→ **TASK INPUTS**
-- ==== Sys2Proof/Machine/Core.lean ====
section
/-! DEFINITION. The machine as the host takes it. -/

def Sys2Proof.core : Host.Core :=
  { State := Sys2Proof.Machine.State, Fault := Sys2Proof.Machine.Fault, Refusal := Sys2Proof.Machine.Refusal,
    step := Sys2Proof.Machine.step, reset := Sys2Proof.Machine.State.reset }
end

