/-- ABORT LOAD of a DELIVERING record in LOW, HIGH, TAPER or FINISH: abort taken yes and SETTLE; the valve
closes, the setpoint is 0, the reservation is freed and the record is issued no stroke. In SETTLE it sets abort
taken yes and nothing else: that the record does not end by it, even with the settle timer expired, is the model's
choice (log entry 31). In HEADER_WAIT the record's request leaves the queue and the record ends ABORTED. The request
refuses in the order of R19. -/
def Obligations.AbortSendsTheRecordToSettle : Prop :=
  (∀ (p : List Byte) (n : ArmId) (l : Load) (s : State), s.DeliveryOk → s.active n = some l → s.Accepts →
    p.length = 2 → fieldAt p 0 2 = l.number → l.number ≠ 0 →
    (blendingPhase (s.phase n) = true →
      ∃ t, exec (.abortLoad p) s = .next t ∧
        t.active n = some { l with phase := some .settle, upgradePending := none, abortTaken := some true } ∧
        (t.arm n).valve = .close ∧ (t.arm n).settle = .running (s.now + 1000 * (s.armCfg n).settle) ∧
        t.ratio n = { setpoint := 0, devRun := none, finishTimer := none } ∧
        (t.resv n).level = .none ∧ (t.resv n).amount = 0 ∧
        t.link = s.linkAnswered 0x15 .ok (be16 l.number ++ [3, 6]) ∧
        t = { s with
          link := t.link, loads := t.loads, arms := t.arms, ratios := t.ratios, reservations := t.reservations,
          queue := t.queue, injectors := t.injectors }) ∧
    (s.phase n = some .settle →
      ∃ t, exec (.abortLoad p) s = .next t ∧ t.active n = some { l with abortTaken := some true } ∧
        (∀ m : ArmId, m ≠ n → t.armList m = s.armList m) ∧
        t = { s with link := s.linkAnswered 0x15 .ok (be16 l.number ++ [3, 6]), loads := t.loads }) ∧
    (s.phase n = some .headerWait →
      ∃ t, exec (.abortLoad p) s = .next t ∧ s.EndedAs t n l .aborted ∧ (∀ r ∈ t.queue, r.arm ≠ n) ∧
        t.link = s.linkAnswered 0x15 .ok (be16 l.number ++ [5, 0]) ∧
        t = { s with
          link := t.link, loads := t.loads, arms := t.arms, ratios := t.ratios, reservations := t.reservations,
          queue := t.queue, injectors := t.injectors, alarms := t.alarms })) ∧
  ∀ (p : List Byte) (l : Load) (s : State), s.Accepts → p.length = 2 →
    (fieldAt p 0 2 = 0 → exec (.abortLoad p) s = .next (s.refusedAs 0x15 .badField)) ∧
    (fieldAt p 0 2 ≠ 0 → s.load? (fieldAt p 0 2) = none → exec (.abortLoad p) s = .next (s.refusedAs 0x15 .notFound)) ∧
    (fieldAt p 0 2 ≠ 0 → s.load? (fieldAt p 0 2) = some l → l.state = .staged ∨ l.state = .ready ∨ l.state = .ended →
      exec (.abortLoad p) s = .next (s.refusedAs 0x15 .wrongState))

/-! ## Load requests (01_load_records.md) -/

/-- STAGE LOAD that passes the checks of R9: the record joins the table STAGED with its entries bound, the
recipe's count rises by one, and the record is READY at once when the arm is AVAILABLE with no active and no
earlier STAGED record. The reply names its state. -/
def Obligations.StageCreatesTheRecord : Prop :=
  ∀ (p : List Byte) (n : ArmId) (r : Recipe) (l : Load) (st : LoadState) (s : State),
    s.Accepts → s.TablesOk → s.store.mode = .running → p.length = 7 →
    fieldAt p 0 2 ≠ 0 → fieldAt p 2 1 = armNumber n → 1 ≤ fieldAt p 3 2 → fieldAt p 3 2 ≤ 999 →
    50 ≤ fieldAt p 5 2 → fieldAt p 5 2 ≤ 40000 →
    s.load? (fieldAt p 0 2) = none → s.recipe? (fieldAt p 3 2) = some r → r.state = .active →
    (s.arm n).mode ≠ .outOfService → s.loads.length < 16 → s.stagedCount n < 3 → s.entryFault n 1 r.entries = none →
    st = (if (s.arm n).mode = .available ∧ s.active n = none ∧ s.stagedCount n = 0 then .ready else .staged) →
    l = { Load.staged (fieldAt p 0 2) n (fieldAt p 3 2) (fieldAt p 5 2) (s.bindEntries n r.entries) with state := st } →
    ∃ t, exec (.stageLoad p) s = .next t ∧ t.load? (fieldAt p 0 2) = some l ∧
      t.recipe? (fieldAt p 3 2) = some { r with count := r.count + 1 } ∧
      (∀ k, k ≠ fieldAt p 3 2 → t.recipe? k = s.recipe? k) ∧
      (∀ m : ArmId, m ≠ n → t.armList m = s.armList m) ∧
      (s.stagedCount n = 0 ∨ s.active n ≠ none ∨ (s.arm n).mode ≠ .available → t.loads = s.loads ++ [l]) ∧
      t.link = s.linkAnswered 0x10 .ok (be16 (fieldAt p 0 2) ++ byte1 st.code) ∧
      t = { s with link := t.link, loads := t.loads, recipes := t.recipes }
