-- ==== Sys2Proof/Laws/State.lean ====
section
/-! SUPPORT. One lemma per field per update of State, all by rfl, and reading back what a write of one arm,
meter, channel or injector leaves. -/

namespace Sys2Proof.Machine
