/-! ## For each statement, states and operands that meet its hypotheses -/

theorem test_hyp_StepRunsTheFrontCommand :
    ({ running with pending := [.holdAll, .replyEnd] } : State).pending = .holdAll :: [.replyEnd] := rfl

/-- A sample clock at the boundary: due at the next ms, and one ms later. -/
theorem test_hyp_IdleStepIsOneMillisecond :
    running.pending = [] ∧ (running.arm 0).sampleClock = some 50 ∧ 50 ≤ ({ running with now := 49 } : State).now + 1 ∧
      ¬ 50 ≤ ({ running with now := 48 } : State).now + 1 := by decide

theorem test_hyp_CommandsKeepTheQueue : exec .pendingFrameDiscard running = .next running := rfl

/-- The reply of an accepted RESTART on the line. -/
def restarting : State :=
  { running with store := { running.store with restart := true }, link := { running.link with sending := some [] } }

theorem test_hyp_StartsPutEveryBlockIntoItsStartState :
    restarting.link.sending.isSome = true ∧ restarting.store.restart = true := by decide

theorem test_hyp_PowerOnEndSamplesTheStraps :
    State.reset.store.mode = .powerOn ∧ State.reset.store.startTimer = some 100 := by decide

/-- LOADING with the straps at 5. -/
def loading : State := { State.reset with store := { Store.reset with mode := .loading, sampledStraps := 5 } }

/-- LOADING with both images of the defaults in the memory. -/
def loadingSaved : State := { loading with memory := Settings.default.saved }

/-- The images are read valid; spoiled or marked ones fail. -/
theorem test_hyp_LoadingEndEntersByTheAreas_valid :
    loadingSaved.loadSettings 0 0 = (Settings.default, true, true) := by
  have h := Settings.saved_areas Settings.default (by decide +kernel) (by decide +kernel)
  have own := fun a hi => Settings.loadArea_own Settings.default a Settings.default.saved (h a).1 (h a).2 hi (by decide)
  have m := own .m (by decide +kernel)
  have l := own .l (by decide)
  simp [State.loadSettings, State.readArea, loadingSaved, loading, State.reset, Store.reset, m, l]

theorem test_hyp_LoadingEndEntersByTheAreas :
    loading.store.mode = .loading ∧ loading.loadSettings 3 3 = (Settings.default, false, false) ∧
      loadingSaved.store.mode = .loading ∧ loading.stationAlarms = [] ∧
      ∀ n : ArmId, loading.channelsReady n = false := by decide

/-- Both areas valid; two spoiled attempts are no failure and three are; a mark is. -/
theorem test_hyp_FailedAreasFallBackToDefaults :
    (loadingSaved.loadSettings 0 0).2.1 = true ∧ (loadingSaved.loadSettings 0 0).2.2 = true ∧ 2 < 3 ∧
      (loading.loadSettings 3 3).2.1 = false ∧ (loading.loadSettings 3 3).2.2 = false ∧
      (({ loading with store := { loading.store with mixedM := true } } : State).loadSettings 0 3).2.1 = false ∧
      slotOf 1 8 = some (.arm 7 1) ∧ (1, 8) ∈ Area.m.slots ∧ slotOf 80 11 = some (.alarmClass 10) ∧
      (80, 11) ∈ Area.l.slots := by
  rw [test_hyp_LoadingEndEntersByTheAreas_valid]
  decide

theorem test_hyp_LevelsAndStrapsAreWatched : running.operating = true ∧ (5 : BitVec 5) ≠ running.store.filteredStraps := by
  decide

/-- Losses that act, on a flowing record and on one in FINISH, and one that does not. -/
theorem test_hyp_LossStopsEveryArmItActsOn :
    low.operating = true ∧ levelOf low.levels .headerPress = true ∧ low.lossActs .headerPress 0 = true ∧
      flowingPhase (low.phase 0) = true ∧ low.active 0 = some (deliveringLoad .low) ∧
      low.lossActs .headerPress 1 = false ∧ low.phase 1 = none ∧
      levelOf finish.levels .headerPress = true ∧ finish.lossActs .headerPress 0 = true ∧
      finish.phase 0 = some .finish := by decide

/-- With nothing reserved, the amount of 48 is granted at once; with 853 of the 900 held it is not, and with 852 it
is. -/
theorem test_hyp_StartBeginsTheDelivery :
    ready.active 0 = some readyLoad ∧ readyLoad.state = .ready ∧ ready.mayStart 0 readyLoad = true ∧
      ready.buttons.start[0] = false ∧
      ([0, 7] : List Byte).length = 2 ∧ fieldAt [0, 7] 0 2 = readyLoad.number ∧ readyLoad.number ≠ 0 ∧
      (ready.injCfg 0).arm = armNumber 0 ∧ meterArm 1 = 0 ∧ meterArm 2 ≠ 0 ∧
      (ready.loads.map (·.number)).Nodup ∧
      48 = ready.ruledAmount 0 (ready.armCfg 0).lowRate (ready.fraction readyLoad) := by decide

theorem test_hyp_Start_granted : ready.grantedAtOnce 48 ∧ (ready.setResv 1 ⟨.high, 852, 48⟩).grantedAtOnce 48 ∧
    ¬ (ready.setResv 1 ⟨.high, 853, 48⟩).grantedAtOnce 48 ∧ ¬ ({ ready with queue := [⟨1, .low, 48⟩] } : State).grantedAtOnce 48 := by
  unfold State.grantedAtOnce
  decide
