/-- A current row, `inRow` its class of units, all of length `l`. -/
theorem classifyUnit_of_currentRow {u : InsnUnit} {v : VariantMask} {s : State} (hs : s.dec.halted = false)
    {inRow : Bool} {l : ByteLen} (hl : inRow = true → currentLength u = l) (h : (inRow && isCurrentVariant v) = true) :
    classifyUnit u v s = .next (answeredOk (.length l) s) := by
  obtain ⟨hr, hv⟩ := (Bool.and_eq_true _ _).mp h
  rw [classifyUnit_current hs hv, hl hr]

/-- Settles O8: each row is CLASSIFY of a unit whose major opcode lies in the row's range. -/
theorem legacyLengthRows : Obligations.LegacyLengthRows := by
  intro u v s hs
  refine ⟨classifyUnit_of_legacyRow hs fun h => ?_, classifyUnit_of_legacyRow hs fun h => ?_,
    classifyUnit_of_legacyRow hs fun h => ?_, classifyUnit_of_legacyRow hs fun h => ?_,
    classifyUnit_of_legacyRow hs fun h => ?_, classifyUnit_of_legacyRow hs fun h => ?_⟩
  · exact legacyLength_00_09 _ (((unitInRow_00_07 u).mp h).trans (by decide))
  · exact legacyLength_00_09 _ ((unitInRow_08_09 u).mp h).2
  · exact legacyLength_0A _ ((unitInRow_0A u).mp h)
  · exact legacyLength_0B _ ((unitInRow_0B u).mp h)
  · exact legacyLength_0C_1F _ ((unitInRow_0C_0F u).mp h).1
  · exact legacyLength_0C_1F _ (le_trans (by decide) ((unitInRow_10_1F u).mp h))

/-- Settles O9: each row is CLASSIFY of a unit whose major opcode lies in the row's range. -/
theorem currentLengthRows : Obligations.CurrentLengthRows := by
  intro u v s hs
  refine ⟨classifyUnit_of_currentRow hs fun h => ?_, classifyUnit_of_currentRow hs fun h => ?_,
    classifyUnit_of_currentRow hs fun h => ?_⟩
  · exact currentLength_00_07 ((unitInRow_00_07 u).mp h)
  · exact currentLength_08_1F ((unitInRow_08_0F u).mp h).1
  · exact currentLength_08_1F (le_trans (by decide) ((unitInRow_10_1F u).mp h))

/-- Settles O10: counted row by row, the ranges of the major opcode cut its values up. -/
theorem everyUnitLiesInOneRow : Obligations.EveryUnitLiesInOneRow := by
  intro u v
  refine ⟨fun hv => ?_, fun hv => ?_⟩ <;>
    simp only [← List.countP_eq_length_filter, List.countP_cons, List.countP_nil, Instr.wellFormed, hv, Bool.and_true]
  · simp only [unitInRow_00_07, unitInRow_08_09, unitInRow_0A, unitInRow_0B, unitInRow_0C_0F, unitInRow_10_1F]
    split_ifs <;> omega
  · simp only [unitInRow_00_07, unitInRow_08_0F, unitInRow_10_1F]
    split_ifs <;> omega

/-! #### Template masks (R70) -/

/-- Below a power of two: no bit set from there up. -/
theorem toNat_lt_two_pow_iff (m : Word) (n : Nat) : m.toNat < 2 ^ n ↔ ∀ i, m.getLsbD i = true → i < n := by
  refine ⟨fun h i hi => ?_, fun h => Nat.lt_pow_two_of_testBit _ fun i hi => ?_⟩
  · exact (Nat.pow_lt_pow_iff_right (by decide)).mp ((Nat.ge_two_pow_of_testBit hi).trans_lt h)
  · exact Bool.eq_false_iff.mpr fun hb => Nat.not_lt.mpr hi (h i hb)

/-- From a power of two up: some bit set from there up. -/
theorem two_pow_le_toNat_iff (m : Word) (n : Nat) : 2 ^ n ≤ m.toNat ↔ ∃ i, m.getLsbD i = true ∧ n ≤ i := by
  rw [← not_lt, toNat_lt_two_pow_iff]
  push Not
  rfl

theorem templateLen2_wellFormed_iff (m : Word) : (Instr.templateLen2 m).wellFormed = true ↔ m.toNat < 2 ^ 16 := by
  simp [Instr.wellFormed]

theorem templateLen4_wellFormed_iff (m : Word) :
    (Instr.templateLen4 m).wellFormed = true ↔ 2 ^ 16 ≤ m.toNat ∧ m.toNat < 2 ^ 32 := by
  simp [Instr.wellFormed]

theorem templateLen6_wellFormed_iff (m : Word) :
    (Instr.templateLen6 m).wellFormed = true ↔ 2 ^ 32 ≤ m.toNat ∧ m.toNat < 2 ^ 48 := by
  simp [Instr.wellFormed]

theorem templateLen8_wellFormed_iff (m : Word) : (Instr.templateLen8 m).wellFormed = true ↔ 2 ^ 48 ≤ m.toNat := by
  simp [Instr.wellFormed]

theorem templateLength_of_two {m : Word} (h : m.toNat < 2 ^ 16) : templateLength m = .two := if_pos h

theorem templateLength_of_four {m : Word} (h1 : 2 ^ 16 ≤ m.toNat) (h2 : m.toNat < 2 ^ 32) : templateLength m = .four := by
  rw [templateLength, if_neg (by omega), if_pos (by omega)]

theorem templateLength_of_six {m : Word} (h1 : 2 ^ 32 ≤ m.toNat) (h2 : m.toNat < 2 ^ 48) : templateLength m = .six := by
  rw [templateLength, if_neg (by omega), if_neg (by omega), if_pos (by omega)]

→ **YOUR INSTRUCTIONS**
When you reach the line with "r.arm ≠ n) ∧" in the records above, start writing out lines exactly, and stop once the line with "queue := t.queue, injectors := t.injectors, alarms" has been written; include nothing else.

→ **ANSWER TO THE PROBLEM**
      ∃ t, exec (.abortLoad p) s = .next t ∧ s.EndedAs t n l .aborted ∧ (∀ r ∈ t.queue, r.arm ≠ n) ∧
        t.link = s.linkAnswered 0x15 .ok (be16 l.number ++ [5, 0]) ∧
        t = { s with
          link := t.link, loads := t.loads, arms := t.arms, ratios := t.ratios, reservations := t.reservations,
          queue := t.queue, injectors := t.injectors, alarms := t.alarms })) ∧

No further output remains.